/-- Supplies, reset lands and the causes of the next start (R397, R403 to R405, R473 to R475). -/
structure Power where
  phase : Phase := .held
  /-- A supply fell to its power-on threshold since the last start (cause 0x01, R475). -/
  belowThreshold : Bool := true
  /-- RESET_N was recognised since the last start (cause 0x02). -/
  resetSeen : Bool := false
  /-- A supply left its range since the last start (cause 0x06). -/
  tripSeen : Bool := false
  /-- PFAIL_N was withdrawn with the supplies in range (cause 0x05). -/
  pfailSeen : Bool := false
  /-- A requested restart stands: cause 0x03 or 0x04 and the time it falls due (R464, R447). -/
  request : Option (Nat × Nat) := none
  /-- A restart has been requested and taken (causes 0x03, 0x04). -/
  requested : Option Nat := none
  /-- Time of the power-fail warning or its last renewal (R405). -/
  failAt : Nat := 0
  /-- HLT_RESET_CAUSE (Table 13.1). -/
  cause : Nat := 0
deriving DecidableEq, Repr

/-! ## Hatband and black box (chapter 13) -/

/-- HLT_FDn_STATE (Table 13.13). -/
inductive DomSt where
  | running | waiting | attempt | permanent | idle
deriving DecidableEq, Repr

/-- One fence domain, as the hatband and its agent hold it (R406, R413). -/
structure Dom where
  st : DomSt := .idle
  /-- The agent's fence is closed: the boundary of Table 13.4 is driven and status is frozen (R406). -/
  shut : Bool := false
  /-- HLT_FDn_FAULTS. -/
  faults : U32 := 0
  /-- HLT_FDn_ATTEMPTS. -/
  attempts : Nat := 0
  /-- HLT_FDn_LAST_CODE. -/
  lastCode : U32 := 0
  /-- HLT_FDn_LAST_TIME. -/
  lastTime : U64 := 0
  /-- ready_at of R413. -/
  readyAt : Nat := 0
  /-- clean_since of R413. -/
  cleanSince : Nat := 0
  /-- When the attempt in progress began (Table 13.10 RECOVERED, sequence time). -/
  begun : Nat := 0
deriving DecidableEq, Repr

/-- A hatband controller (R409, R410). -/
inductive CtlSt where
  | active | standby | failed
deriving DecidableEq, Repr

/-- A raised warning (R416). -/
structure Warn where
  code : U32
  value : U32
  /-- When its condition last held. -/
  seenAt : Nat
  /-- The places (port, input and the like, zero where the condition has one place) where it still holds. -/
  holders : List Nat := []
deriving DecidableEq, Repr

/-- What a notice of the hatband carries (Table 9.4): the fence mask, the fence state of each alarm output while FD11 is named, and
the active controller. -/
structure HbNotice where
  mask : BitVec 20
  outputs : Vector (Option Nat) 4
  active : Option Ctl
deriving DecidableEq, Repr

/-- The hatband and the fence mesh (R405 to R417). -/
structure Hatband where
  doms : Vector Dom 20 := Vector.replicate 20 {}
  ctlA : CtlSt := .active
  ctlB : CtlSt := .standby
  /-- A digest mismatch has started self-tests that have not ended (R410). -/
  selfTest : Bool := false
  /-- The both-failed latch (R412). -/
  bothFailed : Bool := false
  /-- HLT_HB_DIGEST_MISMATCH. -/
  digestMismatch : U32 := 0
  /-- Raised warnings, oldest first (HLT_WARN_LIST, HLT_WARN_COUNT). -/
  warnings : List Warn := []
  /-- Fault reports on the dedicated lines, not yet handled (R406). -/
  reports : List FaultRep := []
  /-- The fence or recovery command on its way to the agents (R272, R406): a later one replaces it. -/
  notice : Option HbNotice := none
  /-- HLT_FAULT_PENDING. -/
  faultPending : BitVec 20 := 0
  /-- Health sequence of Table 11.4: the number of the last HEALTH record. -/
  healthSeq : U32 := 0
deriving DecidableEq, Repr

/-- A black-box record (Table 13.9); SEQ is given when it is written. -/
structure BbxRec where
  seq : U32 := 0
  kind : Nat
  domain : Nat := 0xFF
  flags : Nat := 0
  time : U64 := 0
  wraps : U32 := 0
  boot : Nat := 0
  block : Nat := 0
  code : U32 := 0
  value : U32 := 0
  detail : List Byte := []
deriving DecidableEq, Repr

/-- The black box: store, queue and mirror (R418 to R422). -/
structure BlackBox where
  /-- The slots behind index `next`, newest first, at most 8,192; `none` is a torn record. -/
  slots : List (Option BbxRec) := []
  /-- BBX_NEXT: index to be written next. -/
  next : Nat := 0
  /-- SEQ of the newest record written, across restarts (BBX_LAST_SEQ). -/
  lastSeq : U32 := 0
  /-- HLT_BOOT, kept in the store (R418). -/
  boot : U32 := 0
  /-- Records waiting, oldest first; the first is the one being written. At most 64. -/
  queue : List BbxRec := []
  /-- BBX_DROPPED. -/
  dropped : U32 := 0
  /-- BBX_TORN. -/
  torn : U32 := 0
  /-- BBX_HARDWIRED. -/
  hardwired : U32 := 0
  /-- BBX_MIRROR_STATE. -/
  mirrorState : Nat := 0
  /-- BBX_MIRROR_SEQ. -/
  mirrorSeq : U32 := 0
  /-- The instant image being mirrored: slots, next index, boot and time (R422). -/
  mirror : Option (List (Option BbxRec) × Nat × U64) := none
  /-- The mirror of this start has begun or is not wanted. -/
  mirrorBegun : Bool := false
deriving DecidableEq, Repr

/-! ## Routes, lanes, coders and PCI Express (chapter 11) -/

/-- A record in a lane's transmit buffer (R349). -/
structure TxItem where
  route : RouteId
  prec : PRec
deriving DecidableEq, Repr

/-- The frame on a lane's line: its record numbered, its destination resolved (R348). -/
structure Sending where
  route : RouteId
  mac : U48
  bytes : List Byte
deriving DecidableEq, Repr

/-- A next hop of a lane (R348). -/
structure ArpEntry where
  ip : U32
  mac : Option U48 := none
  /-- Requests sent and not answered. -/
  unanswered : Nat := 0
  /-- When the last request went out. -/
  askedAt : Nat := 0
  /-- When the entry was last resolved or its last resolving began. -/
  refreshedAt : Nat := 0
deriving DecidableEq, Repr

/-- An Ethernet lane (R347 to R352). -/
structure LaneSt where
  up : Bool := false
  arp : List ArpEntry := []
  /-- EVENT, HEALTH and HEARTBEAT records waiting (R349). -/
  urgent : List TxItem := []
  /-- Other records waiting. -/
  normal : List TxItem := []
  /-- The record whose frame is on the line. -/
  sending : Option Sending := none
  txFrames : U64 := 0
  rxFrames : U64 := 0
  rxDiscards : U64 := 0
  bufferPeak : U32 := 0
  arpFails : U32 := 0
  /-- Management requests held of those that arrived at an instant, and that instant (R352). -/
  asked : Nat := 0
  askedAt : Nat := 0
deriving DecidableEq, Repr

/-- Shot tags gathered for one TIMING record of kind 2 (R334). -/
structure TagGather where
  entries : List (List Byte) := []
  /-- When the first entry came. -/
  firstAt : Nat := 0
deriving DecidableEq, Repr

/-- One acoustic or decimated sample of a product: values and quality codes of the points from the consumer's first point. -/
structure Row where
  /-- Index j of the sample (R185, R191). -/
  j : Nat
  /-- FIRST_TIME of the sample (R192). -/
  time : U64
  /-- FIRST_SHOT of Table 6.7. -/
  shot : U64 := 0
  calSet : Nat := 0
  /-- FLAGS of Table 6.7 that the sample sets. -/
  flags : Nat := 0
  values : List Int
  codes : List Nat
deriving DecidableEq, Repr

/-- Samples gathered for the next DAS records of a route, port and product (R195, R363), or for open coded blocks (R336). -/
structure Gather where
  port : Nat
  product : Nat
  coarse : Bool
  rows : List Row := []
  /-- When the last sample entered (R336). -/
  lastAt : Nat := 0
  /-- A block of this consumer was lost before the next (Table 11.9 FLAGS[3]). -/
  lost : Bool := false
deriving DecidableEq, Repr

/-- A stream route (R329, R348 to R351). -/
structure RouteSt where
  /-- SEQUENCE of the last record numbered. -/
  seq : U32 := 0
  /-- Numbers were skipped before the next record sent. -/
  skipped : Bool := false
  records : U64 := 0
  lost : U64 := 0
  /-- OUT_ROUTEn_LOAD, kB/s (R350). -/
  load : U32 := 0
  /-- Records formed, on their way to the lane. -/
  inflight : List PRec := []
  /-- When a record was last sent (R351). -/
  sentAt : Nat := 0
  /-- When the last HOUSEKEEPING record was formed (R333). -/
  housekeptAt : Nat := 0
  tags : Vector TagGather 2 := Vector.replicate 2 {}
  das : List Gather := []
deriving DecidableEq, Repr

/-- Management requests on the lanes (R352). -/
structure Mgmt where
  requests : U32 := 0
  dropped : U32 := 0
deriving DecidableEq, Repr

/-- The coders of a port (R335 to R345). -/
structure CmpPort where
  blocks : U64 := 0
  flushed : U64 := 0
  overflowed : U64 := 0
  escapes : U64 := 0
  /-- Largest EMAX since restart for codings 2, 3 and 4. -/
  emaxPeak : Vector Nat 3 := Vector.replicate 3 0
  lost : U32 := 0
deriving DecidableEq, Repr

/-- State of the PCI Express link (OUT_PCIE_STATE). -/
inductive LinkSt where
  | off | training | up
deriving DecidableEq, Repr

/-- One MSI-X vector: its table entry as PCI Express lays it out, pending bit and hold-off (R358). Log entry 82, PRESUMED. -/
structure MsixVec where
  addr : U64 := 0
  data : U32 := 0
  /-- Vector control; bit 0 masks. PCI Express resets it masked. -/
  control : U32 := 1
  pending : Bool := false
  /-- No further message before this time. -/
  holdUntil : Nat := 0
  /-- An event came during the hold-off. -/
  merged : Bool := false
  /-- OUT_MSIXn_SENT. -/
  sent : U32 := 0
deriving DecidableEq, Repr

/-- The PCI Express endpoint (R354 to R358). -/
structure Pcie where
  link : LinkSt := .off
  speed : Nat := 0
  width : Nat := 0
  d3hot : Bool := false
  /-- Configuration registers as the host last wrote them, newest first. -/
  config : List (Nat × U32) := []
  msix : Vector MsixVec 8 := Vector.replicate 8 {}
  bar2Reads : U64 := 0
  poisoned : U32 := 0
  ur : U32 := 0
  writesDiscarded : U32 := 0
deriving DecidableEq, Repr
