/-- Add an accepted block to the accumulators (R153). `first` is the slot of the block's first instant. -/
def CalAcc.addBlock (a : CalAcc) (pleat b first power : Nat) (lanes codes : List (List Int)) : CalAcc :=
  let lane := fun (l : Nat) => lanes.getD l []
  let pw := fun (i : List Int) (q : List Int) => (i.zip q).map fun e => (e.1 * e.1 + e.2 * e.2).toNat
  let x := pw (lane 0) (lane 1)
  let y := pw (lane 2) (lane 3)
  let dot := fun (u v : List Nat) => ((u.zip v).map fun e => e.1 * e.2).sum
  { a with
    blocks := a.blocks + 1
    power := a.power + power
    positions := if a.positions.contains (pleat, b) then a.positions else (pleat, b) :: a.positions
    slots := Vector.ofFn fun l => Vector.ofFn fun k =>
      (a.slots[l])[k].add (ofSlot first k.val (lane l.val)) (ofSlot first k.val (codes.getD l.val []))
        (((lagProducts 1 first (lane l.val)).filter fun e => e.1 == k.val).map (·.2))
    lag2 := Vector.ofFn fun l =>
      let q := (lagProducts 2 first (lane l.val)).map (·.2)
      (a.lag2[l].1 + q.sum, a.lag2[l].2 + q.length)
    iq := Vector.ofFn fun k =>
      a.iq[k] + (((lane (2 * k.val)).zip (lane (2 * k.val + 1))).map fun e => e.1 * e.2).sum
    skew := (a.skew.1 + dot x (y.drop 1), a.skew.2.1 + dot (x.drop 1) y,
      a.skew.2.2.1 + dot x y, a.skew.2.2.2 + (x.length - 1)) }

/-- Calibration of the port works (R155, R158). -/
def State.calOn (s : State) (p : Port) : Bool := s.calMode != 0 && s.hasDas p && s.acqOn p

/-- The blocks of a record that has been read out are judged and, for a record of the current set, accumulated (R151 to R154). -/
def State.accumulate (s : State) (p : Port) (r : AcqRec) (words : List U64) (lanes : List (List Int)) : State :=
  if !s.calOn p then s
  else if s.acq[p].cal.struck then s.setCal p fun c => { c with struck := false }
  else
    let c := s.acq[p].cal
    let prev := if r.tag.rebased || r.afterGap then none else (c.lastPower.toList[r.tag.pleat]?).getD none
    let n := r.len / 64
    let powers := (List.range n).map (blockPower lanes)
    let codes := (List.range 4).map fun l => words.map fun w => laneCode w l
    let one := fun (c : Cal) (b : Nat) =>
      let power := powers.getD b 0
      match s.blockFate p words power prev b with
      | .clip => { c with rejClip := c.rejClip + 1 }
      | .high => { c with rejHigh := c.rejHigh + 1 }
      | .low => { c with rejLow := c.rejLow + 1 }
      | .vib => { c with rejVib := c.rejVib + 1 }
      | .accepted =>
        let cut := fun (l : List Int) => (l.drop (64 * b)).take 64
        { c with
          accepted := c.accepted + 1
          acc := if r.calSet = c.num then
              c.acc.addBlock r.tag.pleat b r.slot0 power (lanes.map cut) (codes.map cut)
            else c.acc }
    let c := (List.range n).foldl one c
    s.setCal p fun _ =>
      { c with lastPower := Vector.ofFn fun k => if k.val = r.tag.pleat then some powers else c.lastPower[k] }
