/-- Break detection takes a group end (R255 step 3 and the declaration). -/
def State.breakGroup (s : State) (p : Port) (e : Nat) (j : Int) (time : U64) : State :=
  let b := s.evt.ports[p].brk
  let m := s.breakMargin p
  if m = 0 then s
  else match b.established with
    | none =>
      let ends := b.ends ++ [e]
      if ends.length ≥ 1024 then
        s.setBrk p fun b => { b with ends := [], established := (ends.mergeSort (· ≤ ·))[511]? }
      else s.setBrk p fun b => { b with ends := ends }
    | some E =>
      if !b.stands then
        if e + m < E then
          (s.setBrk p fun b => { b with stands := true, point := e, clear := 0, breaks := b.breaks + 1 }).breakEvent p 2 e j time
        else s
      else if e + m ≥ E then
        if b.clear + 1 ≥ 64 then
          (s.setBrk p fun b => { b with stands := false, clear := 0, established := none, ends := [] }).breakEvent p 3 b.point j time
        else s.setBrk p fun b => { b with clear := b.clear + 1 }
      else if e < b.point then (s.setBrk p fun b => { b with clear := 0, point := e }).breakEvent p 4 e j time
      else s.setBrk p fun b => { b with clear := 0 }

/-- A probe group that has no end has not ended far (R433). -/
def State.alsGroupMissing (s : State) (p : Port) (group : U48) : State :=
  s.setAls p fun a =>
    { a with groups := a.groups.map fun g =>
        if g.group = group ∧ g.near = none then { g with near := some true, point := a.shutdownPoint } else g }

/-- A group's end goes to the ALS controller, on a notice of its own, and to EVT's other sinks (R432, Table 9.4). -/
def State.tellEnd (s : State) (p : Port) (group : U48) (near : Bool) (point : U32) : State :=
  ((s.setEvtPort p fun e => { e with lastEnd := some ⟨group, near, point⟩ }).notice).alsGroupEnd p group near point

/-- The group under way ends: ALS and break detection take its end, if it has one (R255, R432). -/
def State.endGroup (s : State) (p : Port) (step : Nat) : State :=
  match s.evt.ports[p].brk.group with
  | none => s
  | some (g, j, time) =>
    let e := s.evt.ports[p].brk.eMax
    let s := s.setBrk p fun b => { b with group := none, eMax := none }
    match e with
    | none => s.alsGroupMissing p g
    | some e =>
      let s := s.breakGroup p e j time
      if s.alsDistance p = 0 then s else s.tellEnd p g (s.isNear p step e) (BitVec.ofNat 32 e)

/-- Index and time of a group's first shot: as scheduled or launched; where that was never scheduled, reckoned back from pleat `k`
(R258). Log entry 47, DEDUCED. -/
def State.groupFirst (s : State) (p : Port) (group : U48) (k : Nat) (j : Int) (time : U64) : Int × U64 :=
  let back := (j - (k : Int), time - BitVec.ofNat 64 (k * s.acousticStep p))
  match s.evt.ports[p].groupStart with
  | some g => if g.1 = group then g.2 else back
  | none => back

/-- EVT takes the end of a record, or a shot without one, of a group's pleat `k` of `n` (R255): the group ends with its last
pleat, or when the next group begins. -/
def State.evtEnd (s : State) (p : Port) (step : Nat) (group : U48) (k n : Nat) (j : Int) (time : U64) (e : Option Nat) : State :=
  let s := s.markGroup p group k j time
  if !s.evtOn || !s.formsEnds p then s
  else
    let other := (s.evt.ports[p].brk.group.map fun g => g.1 != group).getD false
    let s := if other then s.endGroup p step else s
    let s := s.setBrk p fun b =>
      { b with
        group := b.group.orElse fun _ => some (group, s.groupFirst p group k j time)
        eMax := match b.eMax, e with
          | some a, some c => some (max a c)
          | none, c => c
          | a, none => a }
    if k + 1 ≥ n then s.endGroup p step else s

/-- EVT starts, or resumes after recovery of FD11 (R253, R255): every pair OFF, filters cleared; an established E and a standing
break stay, and an E that was being established starts afresh. -/
def State.evtStart (s : State) (recovered : Bool) : State :=
  let s := s.setEvt fun e => { e with running := true, notice := none, due := [] }
  bothPorts.foldl (fun s p =>
    (s.setEvtPort p fun e =>
      { e with
        pairs := s.newPairs p
        afterRecovery := recovered
        windowSince := !recovered
        windowsOpen := []
        brk := { e.brk with group := none, eMax := none, ends := [], clear := 0 } }).clearBands p) s

end Sys2Proof.Machine
end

+++

▸ Task prompt
Can you repeat, word for word, every line above from the one containing "if !s.calOn p then s" down to the one containing "c with rejClip", including both?

▸ Output for this exercise
  if !s.calOn p then s
  else if s.acq[p].cal.struck then s.setCal p fun c => { c with struck := false }
  else
    let c := s.acq[p].cal
    let prev := if r.tag.rebased || r.afterGap then none else (c.lastPower.toList[r.tag.pleat]?).getD none
    let n := r.len / 64
    let powers := (List.range n).map (blockPower lanes)
    let codes := (List.range 4).map fun l => words.map fun w => laneCode w l
    let one := fun (c : Cal) (b : Nat) =>
      let power := powers.getD b 0
      match s.blockFate p words power prev b with
      | .clip => { c with rejClip := c.rejClip + 1 }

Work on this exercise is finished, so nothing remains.